The English word “know” does not have the same virtuosity as the Sanskrit “gyan”, but it has agency. Think about it: what Delilah knew, what Samson divulged in a moment of weakness; what Achilles knew and perhaps forgot; what Yudhishthir knew and only by knowing could dissemble — Ashwatthama is dead etc., etc.
On February 4, when national television channels were indignant either with reports of the PM being “blocked in Parliament” by Opposition MPs or Rahul Gandhi’s affront to Ravneet Bittu, channels in Bengal were airing footage of Mamata Banerjee in the Supreme Court. TV squares debated the point of the move but the usual belligerence of even the non-Trinamool spokespersons seemed a little muted, some sting missing from their diatribes. The next day, it was easy to miss the occasional expert column applauding the chief minister’s “fighter spirit”, given the rash of reports on the legalities of her appearance and the BJP’s reaction to the “flopshow”. But those on the streets of Calcutta will tell you something had shifted.

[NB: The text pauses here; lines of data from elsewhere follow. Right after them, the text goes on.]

/-- A lane takes a flight in the present cycle: 8 flits in all, and one scaled message (R228, R234). -/
def State.laneTakes (s : State) (f : Flight) (x y : Nat) (out : Bool × Bool) : Bool :=
  let (n, sc) := s.laneNow x y out f.reply
  decide (n + f.flits ≤ 8) && !(sc && f.scaled)

def State.useLane (s : State) (f : Flight) (x y : Nat) (out : Bool × Bool) : State :=
  let (n, sc) := s.laneNow x y out f.reply
  { s with lanes :=
      ⟨x, y, out.1, out.2, f.reply, s.clock, n + f.flits, sc || f.scaled⟩ :: s.lanes.filter (fun u => !u.isOf x y out f.reply) }

/-- The link between two neighbouring routers is on a wrap edge. -/
def crossesWrap (x y x' y' : Nat) : Bool := (x == 15 && x' == 0) || (x == 0 && x' == 15) || (y == 15 && y' == 0) || (y == 0 && y' == 15)

/-- A flight crosses the link of an output: onto the next router, or onto a die-to-die link. -/
def State.cross (s : State) (f : Flight) (x y : Nat) (out : Bool × Bool) (esc : Bool) : State :=
  let (x', y') := nextXY x y out.1 out.2
  let (n, s) := (s.useLane f x y out).fresh
  let f := { f with arr := n, inp := hopPort x y x' y', vc := f.vc != crossesWrap x y x' y' }
  match linkOf (x, y) (x', y') with
  | some l => s.setFlight { f with stage := .link l x' y' esc }
  | none => s.setFlight { f with stage := .router x' y' esc, cyc := s.clock }

/-! Units that leave the chip (18 R312, R316). -/

/-- Rank of the chip that a flight is bound for. -/
def Flight.rank? (f : Flight) : Option Nat :=
  match f.body with
  | .req r => match r.target with
    | some (.chip k _) => some k
    | _ => none
  | .msg m _ => some m.hdr.dchip.toNat
  | .barrier _ => some 0
  | .wput _ _ _ chip _ => some chip
  | .rep r _ _ => match r.ans with
    | .peer chip _ _ => some chip
    | _ => none
  | .ack (.peer chip _ _) _ _ _ _ _ _ => some chip
  | .ringRep _ _ _ _ => some f.who.p
  | _ => none

/-- A flight that takes a remote-table entry when it leaves: every one that expects a reply or an acknowledgement. -/
def Flight.needsEntry (f : Flight) : Bool :=
  match f.body with
  | .req _ | .barrier _ => true
  | .msg m _ => m.hdr.kind != 1
  | _ => false

def peerRing : RingOp → PeerRing
  | .push v => .push v
  | .pop => .pop
  | .adv n => .adv n
  | .wait n k => .wait n k

/-- What a flight is on the link. `eidx` names its remote-table entry: 4,096 x port + entry. -/
def State.unitOf (s : State) (f : Flight) (eidx : Nat) : Option PeerUnit :=
  let me := (s.ctx f.ctx).desc.rank
  match f.body with
  | .req r =>
    let pa := (r.target.map wordOf).getD 0
    match r.ring, r.op with
    | some rr, _ => some (.ring me eidx r.ctx f.who.lcore (peerRing rr.op) pa r.va)
    | none, .watch =>
      let hidx := ((s.core f.who.p).mons.find? (fun m => m.id = f.opId)).map Mon.hidx
      some (.watch me eidx r.ctx f.who.lcore pa r.va (hidx.getD 0) r.expect)
    | none, .unwatch => some (.unwatch me eidx r.ctx f.who.lcore pa r.va)
    | none, op => some (.req me eidx r.ctx op pa r.n r.data r.expect (r.later.map (fun e => (e.1, wordOf e.2))))
  | .msg m _ => some (.msg me eidx m)
  | .barrier a => some (.barrier me eidx a.ctx a.lcore a.n a.target a.value a.hidx a.tag)
  | .wput key ident note _ lcore => some (.wput f.who.ctx lcore key ident note)
  | .ringWake lcore k gd cur => some (.ringWake f.who.ctx lcore k gd cur)
  | .rep r mst data => match r.ans with
    | .peer _ e _ => some (.memReply e mst data)
    | _ => none
  | .ack (.peer _ e _) rstat stamp _ _ _ _ => some (.ack e rstat stamp)
  | .ringRep _ gd cur bad => some (.ringRep f.opId gd cur bad)
  | .transit _ _ _ u => some u
  | _ => none

/-- The coordinate that a flight leaves for. -/
def State.coordOf (s : State) (f : Flight) : Option (Nat × Nat × Nat) :=
  match f.body with
  | .transit x y z _ => some (x, y, z)
  | _ =>
    match f.home, f.rank? with
    | some h, _ => some h
    | none, some k => (s.ctx f.ctx).coordOf k
    | none, none => none

/-! Frames (18 R312, R319, R320). -/

/-- What a flight is on a link, with the coordinates that it is bound for and comes from. -/
def State.linkUnit (s : State) (f : Flight) (eidx : Nat) : Option PeerUnit :=
  match f.body, s.hub.geom with
  | .transit _ _ _ (.via d h _ u), _ => some (.via d h f.vc u)
  | .transit _ _ _ u, _ => some u
  | _, none => none
  | _, some g =>
    match s.unitOf f eidx, s.coordOf f with
    | some u, some (x, y, z) => some (.via (x, y, z) (g.x, g.y, g.z) f.vc u)
    | _, _ => none

/-- Sends one unit on a port. -/
def State.sendUnit (s : State) (port : Nat) (f : Flight) (eidx : Nat) : State :=
  match s.linkUnit f eidx with
  | some u => s.sendFrame port (some u) (.frame port u)
  | none => s

/-- The frame that a flight makes may leave on a port now. -/
def State.maySend (s : State) (port : Nat) (f : Flight) (eidx : Nat) : Bool :=
  match s.linkUnit f eidx with
  | some u => (s.port port).maySend (unitFlits u) (replyUnit u)
  | none => true

/-- The reply that enters the reservation of a message to a lost chip (06 R111): RSTAT 1, PLEN 0. -/
def State.lostReply (s : State) (m : Msg) : Msg :=
  let r := s.unitMsg m.hdr.ctx.toNat m.hdr.score.toNat 0 (m.hdr.rroute.toNat % 65536) 0 0 []
  { r with hdr := { r.hdr with kind := 1, rstat := 1 } }

/-- A synthesised reply for a request or message towards a lost chip (R317): memory status 1 or RSTAT 1. -/
def State.synthLost (s : State) (f : Flight) (src : Nat × Nat) : State :=
  let s := s.dropFlight f.id
  match f.body with
  | .req r => s.memReply f r src 1 []
  | .msg m t =>
    if !t.told then s
    else
      let body := Body.ack t 1 0 m.hdr.midx.toNat f.opId m.hdr.dchip.toNat m.hdr.dcore.toNat
      let s := s.reply f src body (.ack none) (some inpUp)
      if t = .send ∧ m.hdr.rroute.getLsbD 6 then s.reply f src (.msg (s.lostReply m) .none) (.ack none) (some inpUp) else s
  | .barrier _ => s.reply f src (.ack .send 1 0 0 f.opId 0 1023) (.ack none) (some inpUp)
  | _ => s

/-- The port that a flight still uses: its own, or the other of the direction when it is down. -/
def State.livePort (s : State) (f : Flight) (port : Nat) : Nat :=
  if (s.port port).up then port
  else
    let other := (List.range 6).findSome? (fun d =>
      let (a, b) := dirPorts d
      if a = port then some b else if b = port then some a else none)
    other.getD port

/-- The chip that a flight is bound for is lost on this chip; one in transit, when both ports of its direction are down
(R317). -/
def State.lostFor (s : State) (f : Flight) (port : Nat) : Bool :=
  match f.body with
  | .transit _ _ _ _ => !(s.port port).up && !(s.port (s.livePort f port)).up
  | _ =>
    match f.home, f.rank? with
    | some _, k =>
      (!(s.port port).up && !(s.port (s.livePort f port)).up) || s.hub.geom.isNone
        || (k.bind (s.ctx f.ctx).rankEnt).any (fun e => s.hub.lost.contains e.chipId)
    | none, some k => s.chipLost f.ctx k
    | none, none => true

/-- An earlier reply stands at the same egress port (R232, 18 R311). -/
def State.behindAtPort (s : State) (f : Flight) (port : Nat) : Bool :=
  f.reply && s.flights.any (fun g => g.reply && g.goal == .egress port && g.arrived && g.comesBefore f)

/-- The way that an output and its lane make. -/
def wayOf (o : Bool × Bool) (esc : Bool) : RouteWay :=
  if esc then .escape else if o.1 then .adaptiveX else .adaptiveY
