-- ==== Sys2Proof/Machine/Array.lean ====
section
/-! DEFINITION. The outer-product array (08 R157, R158, R162 to R170; 02 R33 to R37; 22 R364). -/

namespace Sys2Proof.Machine

open Sys2Proof

/-! Tile descriptors (R157, R158). -/

def tOp (x : Nat) : Nat := bitsOf x 251 249
def tSet (x : Nat) : Nat := bitsOf x 248 248
def tZf (x : Nat) : Bool := bitsOf x 247 247 == 1
def tTr (x : Nat) : Bool := bitsOf x 246 246 == 1
def tSat (x : Nat) : Bool := bitsOf x 245 245 == 1
def tMode (x : Nat) : RMode :=
  match bitsOf x 243 242 with
  | 0 => .rne | 1 => .rtz | 2 => .rdn | _ => .rup
def tNm (x : Nat) : Bool := bitsOf x 241 241 == 1
def tChn (x : Nat) : Nat := bitsOf x 239 232
def tRows (x : Nat) : Nat := bitsOf x 231 225 + 1
def tWbe (x : Nat) : Nat := bitsOf x 211 206
def tFmt (x : Nat) : Fmt := fmtOfNum (bitsOf x 205 202)
def tAsm (x : Nat) : Nat := bitsOf x 201 200
def tAddr (x : Nat) : Nat := bitsOf x 143 88
def tScl (x : Nat) : BitVec 16 := BitVec.ofNat 16 (bitsOf x 87 72)
def tScaleAddr (x : Nat) : Nat := bitsOf x 71 16

/-- The checks of a tile descriptor at issue, and when a counter fires or the dispatcher posts (R156, R158, R162). -/
def tileOk (x : Nat) : Bool :=
  let scaled := decide (2 ≤ tAsm x)
  bitsOf x 255 252 == 1 && decide (tOp x ≤ 4) && decide (bitsOf x 244 242 < 4) && bitsOf x 240 240 == 0
    && bitsOf x 224 212 == 0 && bitsOf x 169 160 == 0 && bitsOf x 15 0 == 0
    && (if tOp x < 3 then
        (tAsm x == 1 || tScl x == 0) && (scaled || (bitsOf x 71 16 == 0 && bitsOf x 199 192 == 0))
          && (!scaled || denseOk (tFmt x) (bitsOf x 199 192 + 1))
      else
        bitsOf x 246 242 == 0 && bitsOf x 211 192 == 0 && bitsOf x 87 16 == 0
          && (if tOp x = 4 then tAddr x % 64 == 0 else !tZf x && tAddr x == 0))

/-! Accepting commands (R162). -/

/-- Commands of a core that an instruction gave and that have not completed. -/
def Quad.pendingOf (q : Quad) (p : Nat) : Nat :=
  (q.arrayQ.filter (fun c => c.origin = 0 && c.who.p = p)).length
    + (match q.running with
      | some r => if r.cmd.origin = 0 ∧ r.cmd.who.p = p then 1 else 0
      | none => 0)

/-- A command accepted by a quad's array: from an instruction, a counter (1) or the record dispatcher (2). -/
def State.acceptTile (s : State) (q : Nat) (c : ACmd) : State :=
  let k := s.quad q
  s.setQuad q { k with arrayQ := k.arrayQ ++ [c] }

/-- The memories that an array command writes, and the ranges that are not translated (05 R101). -/
def State.tileMems (s : State) (c q x : Nat) : List MemName × List (Nat × Nat) :=
  let (mems, loose) := if tOp x = 4 then s.memsOf (dieOfQuad q) c true [(tAddr x, 512 * tRows x)] else ([], [])
  (.accum q :: mems, loose)

/-- OPA instructions: FN must equal OP, and the context must hold the array. -/
def State.opa (s : State) (u : Uses) (fn : Nat) (d : GReg) (a : XReg) : Out1 :=
  s.onDesc u a (fun i s x => tileOk x && tOp x == fn && (s.ctx i.ctx).holdsArr (quadOf s.curP)) (fun i s x =>
    let q := quadOf s.curP
    let addrs : Check Unit :=
      if fn = 3 then .ok ()
      else
        match s.descAddr i.ctx (tAddr x) with
        | .error e => .error e
        | .ok () => if fn < 3 ∧ 2 ≤ tAsm x then s.descAddr i.ctx (tScaleAddr x) else .ok ()
    match addrs with
    | .error (code, addr, det) => s.raise i code addr det
    | .ok () =>
      if Config.arrayPerCore ≤ (s.quad q).pendingOf s.curP then s.retireLater i d 1
      else
        let (cmd, s) := s.fresh
        let s := s.addOp s.curP (engOp cmd i .ar (s.tileMems i.ctx q x))
        let s := s.acceptTile q ⟨cmd, BitVec.ofNat 256 x, whoOf i s.curP s.curS, 0, s.clock + 2⟩
        s.retireLater i d 0)

def execOpaMma (d : GReg) (a : XReg) (s : State) : Out1 := s.opa (uses (.opaMma d a)) 0 d a
def execOpaSel (d : GReg) (a : XReg) (s : State) : Out1 := s.opa (uses (.opaSel d a)) 1 d a
def execOpaSparse (d : GReg) (a : XReg) (s : State) : Out1 := s.opa (uses (.opaSparse d a)) 2 d a
def execOpaZero (d : GReg) (a : XReg) (s : State) : Out1 := s.opa (uses (.opaZero d a)) 3 d a
def execOpaDrain (d : GReg) (a : XReg) (s : State) : Out1 := s.opa (uses (.opaDrain d a)) 4 d a

/-! Operands of a command. -/

/-- K, N of a command on an entry (R165). -/
def tileK (x w : Nat) : Nat := if tTr x then wCols w else wRows w
def tileN (x w : Nat) : Nat := if tTr x then wRows w else wCols w

/-- Physical address of a range within the scratchpad window of one core of a quad (R158). -/
def State.quadScratch (s : State) (c q va n : Nat) : Option Nat :=
  (List.range 4).findSome? (fun k => (s.ctx c).scratchOf (4 * q + k) va n)

/-- Elements of one scale block of A and of B. -/
def tileEb (x : Nat) : Nat := elemsIn (tFmt x) (bitsOf x 199 192 + 1)
def wEb (w : Nat) : Nat := elemsIn (wFmt w) (bitsOf w 239 232 + 1)

/-- Scale blocks of A along K. -/
def tileBlocks (x k : Nat) : Nat := ceilDiv k (tileEb x)

/-- Where A and its scale tensor lie, when each lies wholly in a scratchpad of the quad (R158); a tensor of blocks along
M has no layout, and its command faults. -/
def State.tileOperands (s : State) (c q x k : Nat) : Option (Nat × Nat) :=
  match s.quadScratch c q (tAddr x) (denseBytes (tFmt x) (128 * k)) with
  | none => none
  | some a =>
    if tAsm x ≠ 2 then some (a, 0)
    else (s.quadScratch c q (tScaleAddr x) (256 * tileBlocks x k)).map (fun b => (a, b))

/-- A whole operand as one number, from which elements are read. -/
def State.tileBits (s : State) (pa n : Nat) : Nat := s.readLe pa n

/-- How a pair of formats accumulates (02 R33, Table 02-6). -/
inductive PairKind where
  | float (pair : Bool)
  | integer
  | sign
  deriving DecidableEq, Repr

def isSub8 : Fmt → Bool
  | .e3m2 | .e2m3 | .e2m1 => true
  | _ => false

def isIntOperand : Fmt → Bool
  | .i16 | .i8 | .n8 | .i4 | .n4 => true
  | _ => false

def pairKind (a b : Fmt) : Option PairKind :=
  if a.isFloat && b.isFloat then some (.float (isSub8 a && isSub8 b))
  else if isIntOperand a && isIntOperand b then some .integer
  else
    match a, b with
    | .i8, .t2 | .i8, .t5 | .i8, .b1 => some .sign
    | _, _ => none

/-- The commands that a pair admits (R164, step 2). SPARSE takes any pair of Table 02-6. -/
def pairAllowed (op : Nat) : PairKind → Bool
  | .sign => op != 0
  | _ => op != 1

/-- A reserved code among elements of a run. -/
def reservedIn (f : Fmt) (x : Nat) (l : List Nat) : Bool := l.any (fun k => (decodeElem f (readElem f x k)).2)

/-! Scales. -/

/-- The bf16 at element `k` of a scale tensor. -/
def scaleAt (x k : Nat) : BitVec 16 := BitVec.ofNat 16 (x / 2 ^ (16 * k))

/-- A bad scale of a list, the first. -/
def badScale (l : List (BitVec 16)) : Option (BitVec 16) := l.find? (fun v => !scaleOk v)

/-! The checks at a command's start (R164). -/

/-- What a command works on, once its checks have passed. -/
structure Tile where
  x : Nat
  w : Nat
  kind : PairKind
  k : Nat
  n : Nat
  a : Nat
  aScales : Nat
  b : Nat
  /-- The values as the command found them at its start, and the choice, element by element, of what a later write has
  changed (12 R248). -/
  b0 : Nat
  pick : Nat
  bScales : Nat
  deriving DecidableEq, Repr

/-- Block scales that a tile names, in order: those of A for its rows, then those of B. -/
def Tile.scales (t : Tile) : List (BitVec 16) :=
  let sa : List (BitVec 16) := match tAsm t.x with
    | 1 => [tScl t.x]
    | 2 => (List.range (tileBlocks t.x t.k)).flatMap (fun b => (List.range (tRows t.x)).map (fun i => scaleAt t.aScales (128 * b + i)))
    | _ => []
  let sb : List (BitVec 16) := match wScale t.w with
    | 1 => [BitVec.ofNat 16 (bitsOf t.w 103 88)]
    | 2 | 3 => (List.range (wScales t.w)).map (scaleAt t.bScales)
    | _ => []
  sa ++ sb

/-- Reads the operands of a command. -/
def State.tileOf (s : State) (q : Nat) (e : WbEntry) (x : Nat) (kind : PairKind) (a sa values : Nat) : Tile :=
  let w := e.desc.toNat
  let k := tileK x w
  let bs := s.entryBytes q e
  let n := denseBytes (wFmt w) values
  let b := ofLe (bs.take n)
  { x := x, w := w, kind := kind, k := k, n := tileN x w,
    a := s.tileBits a (denseBytes (tFmt x) (128 * k)),
    aScales := if tAsm x = 2 then s.tileBits sa (256 * tileBlocks x k) else 0,
    b := b, b0 := b, pick := 0, bScales := ofLe (sliceBytes bs n (2 * wScales w)) }

/-- Positions that the spring emits for an entry's pattern, in forward order: the index of one is its forward rank (09
R197). The spring takes them from the slot's table whenever it delivers (09 R200). -/
def State.tilePositions (s : State) (q : Nat) (e : WbEntry) : List (Nat × Nat) :=
  let w := e.desc.toNat
  if wPat w then ((s.ctx e.ctx).pslot q (wSlot w)).window (bitsOf w 31 16) (wRows w) (bitsOf w 15 0) (wCols w) else []

/-- The checks of MMA, SEL and SPARSE, in order: the fault's code and DET, or the tile. -/
def State.checkTile (s : State) (c q : Nat) (e : WbEntry) (x : Nat) : Except (Nat × Nat) Tile × State :=
  let w := e.desc.toNat
  let k := tileK x w
  let n := tileN x w
  match s.tileOperands c q x k with
  | none => (.error (fOperand, word3 x), s)
  | some (a, sa) =>
    if 128 < n then (.error (fOperand, word3 x), s)
    else
      match pairKind (tFmt x) (wFmt w) with
      | none => (.error (fEncoding, 0), s)
      | some kind =>
        if !pairAllowed (tOp x) kind || wPat w != (tOp x == 2) then (.error (fEncoding, 0), s)
        else
          let t := s.tileOf q e x kind a sa (s.entryValues q e)
          if reservedIn (wFmt w) t.b (List.range (s.entryValues q e)) then (.error (fEncoding, 0), s)
          else
            let ints : Bool := match kind with
              | .float _ => false
              | _ => true
            let scaled := tAsm x != 0 || wScale w != 0
            match (if ints then (if scaled then some (t.scales.headD 0) else none) else badScale t.scales) with
            | some v => (.error (fBadScale, v.toNat), s)
            | none =>
              if tAsm x = 3 ∨ (wScale w = 3 ∧ !tTr x) ∨ (wScale w = 2 ∧ tTr x) then (.error (fAxis, 0), s)
              else if tOp x ≠ 2 then (.ok t, s)
              else
                let ps := wSlot w
                let slot := (s.ctx e.ctx).pslot q ps
                if tTr x && !slot.inv then (.error (fNonInv, 0), s)
                else
                  let (s, corrupt) := s.checkSlot e.ctx q ps
                  if corrupt then (.error (fPattern, ps), s) else (.ok t, s)

/-! The accumulator sets (R165, R170). -/

def setBase (q set : Nat) : Nat := accumBase q + 65536 * set
def State.next (s : State) (q set : Nat) : Nat := if set = 0 then (s.quad q).next0 else (s.quad q).next1

/-- Zeroes blocks `lo` to `hi - 1` of a set: whole blocks, so their poison clears. -/
def State.zeroBlocks (s : State) (q set lo hi : Nat) : State :=
  if hi ≤ lo then s else s.ownerZero (setBase q set + 64 * lo) (64 * (hi - lo))

/-- Blocks of a set that a command zeroes: ZERO's rows, or the whole set where ZF asks (R165, R166). -/
def zeroCount (x : Nat) : Nat := if tOp x = 3 then 8 * tRows x else if tZf x then 1024 else 0

/-- A running command zeroes what is left for it to zero. -/
def State.zeroRest (s : State) (q : Nat) (r : ARun) : State × ARun :=
  let x := r.cmd.desc.toNat
  (s.zeroBlocks q (tSet x) r.zeroed (zeroCount x), { r with zeroed := zeroCount x })

/-- A running command, changed. -/
def State.setRun (s : State) (q : Nat) (r : ARun) : State := s.setQuad q { s.quad q with running := some r }

/-- A running command zeroes its next block (12 R242). -/
def State.zeroNext (s : State) (q : Nat) (r : ARun) : Out1 :=
  .next ((s.zeroBlocks q (tSet r.cmd.desc.toNat) r.zeroed (r.zeroed + 1)).setRun q { r with zeroed := r.zeroed + 1 })

/-! Starting a command (R163). -/

/-- A command that may start: its chain position has come and, for MMA, SEL and SPARSE, its entry is RESIDENT. One of a
context that stops is saved instead (R181). -/
def State.eligible (s : State) (q : Nat) (c : ACmd) : Bool :=
  let x := c.desc.toNat
  decide (c.stamp ≤ s.clock) && !(s.ctx c.who.ctx).paused && tChn x == s.next q (tSet x)
    && (decide (3 ≤ tOp x) || ((s.quad q).entry (tWbe x)).st == .resident)

/-- Order of acceptance (R162): by cycle, instructions before posts, then by core. -/
def ACmd.before (a b : ACmd) : Bool :=
  decide (a.stamp < b.stamp) || (a.stamp == b.stamp && (decide (a.origin < b.origin)
    || (a.origin == b.origin && decide (a.who.p < b.who.p))))

/-- The oldest of some commands. -/
def oldest : List ACmd → Option ACmd
  | [] => none
  | c :: t =>
    match oldest t with
    | none => some c
    | some o => if o.before c then some o else some c

/-- The record of a command (21 Table 21-2, UNIT 3). -/
def State.tileRecord (s : State) (q : Nat) (c : ACmd) (code addr det prog psl : Nat) : State :=
  let x := c.desc.toNat
  s.record (.quad q 3) c.who.ctx code false c.who.fromFault
    (s.engRec c.who addr det 3 (q % 64) prog (m14Of (tOp x) (tSet x) (tChn x) (tWbe x) psl))

/-- Pattern slot that a command's entry names. -/
def WbEntry.psl (e : WbEntry) : Nat := if wPat e.desc.toNat then wSlot e.desc.toNat else 0

/-- The cycle in which a SPARSE's start first asked the spring for its slot. -/
def State.askedAt (s : State) (q : Nat) (c : ACmd) : Nat :=
  match (s.quad q).springAsk with
  | some (n, k) => if k = c.id then n else s.clock
  | none => s.clock

/-- The command that an idle array starts next: the oldest that is eligible (R163). -/
def State.startable (s : State) (q : Nat) : Option ACmd :=
  if (s.quad q).running.isSome then none else oldest ((s.quad q).arrayQ.filter (s.eligible q))

/-- A SPARSE's start asks the spring for its slot: it comes before the cores' requests of its cycle and after older ones, and
the spring serves one request a cycle (09 R195). -/
def State.springTurn (s : State) (q : Nat) (c : ACmd) : Bool :=
  s.springFree q && (s.quad q).springReqs.all (fun r => decide (s.askedAt q c ≤ r.cycle))

/-- A start that asked the spring in or before the cycle of a core's request comes before it. -/
def State.startFirst (s : State) (q : Nat) (r : SpringReq) : Bool :=
  match s.startable q, (s.quad q).springAsk with
  | some c, some (n, k) => c.id == k && decide (n ≤ r.cycle)
  | _, _ => false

Since the Trinamool government came to power a third time in 2021, there has been a scam or controversy every year, sometimes more. 2022: School Service Commission Recruitment Scam. 2023: Public Distribution System Scam. 2024: R.G. Kar case. 2025: South Calcutta Law College rape, Messi debacle. And these are just the ones that remained in the headlines. But that day, surrounded by black gowns, when the heron-like figure stirred the air inside the apex court with her bony fingers and said animatedly, “Bengal is targeted, Sir. Sir, you tell me why not Assam. Why not Assam?” it appeared that for a brief shining moment all controversies were neither forgiven, nor forgotten, but set aside.
Antics, myths and ideals
Mamata Banerjee has been the chief minister of West Bengal since 2011. The puzzle is that she continues to be personally popular despite dissatisfaction with her rule.” That is the opening of the abstract of a research paper by a professor of South Asian studies in faraway Oslo, Norway. Comfortable in his outsider’s identity, Arild Engelsen Ruud writes, “In this contribution, I read popularly told stories about Mamata in the way of reading myths and argue that they create and sustain an image of her as someone fighting a just cause, against giant adversaries — including her own party.”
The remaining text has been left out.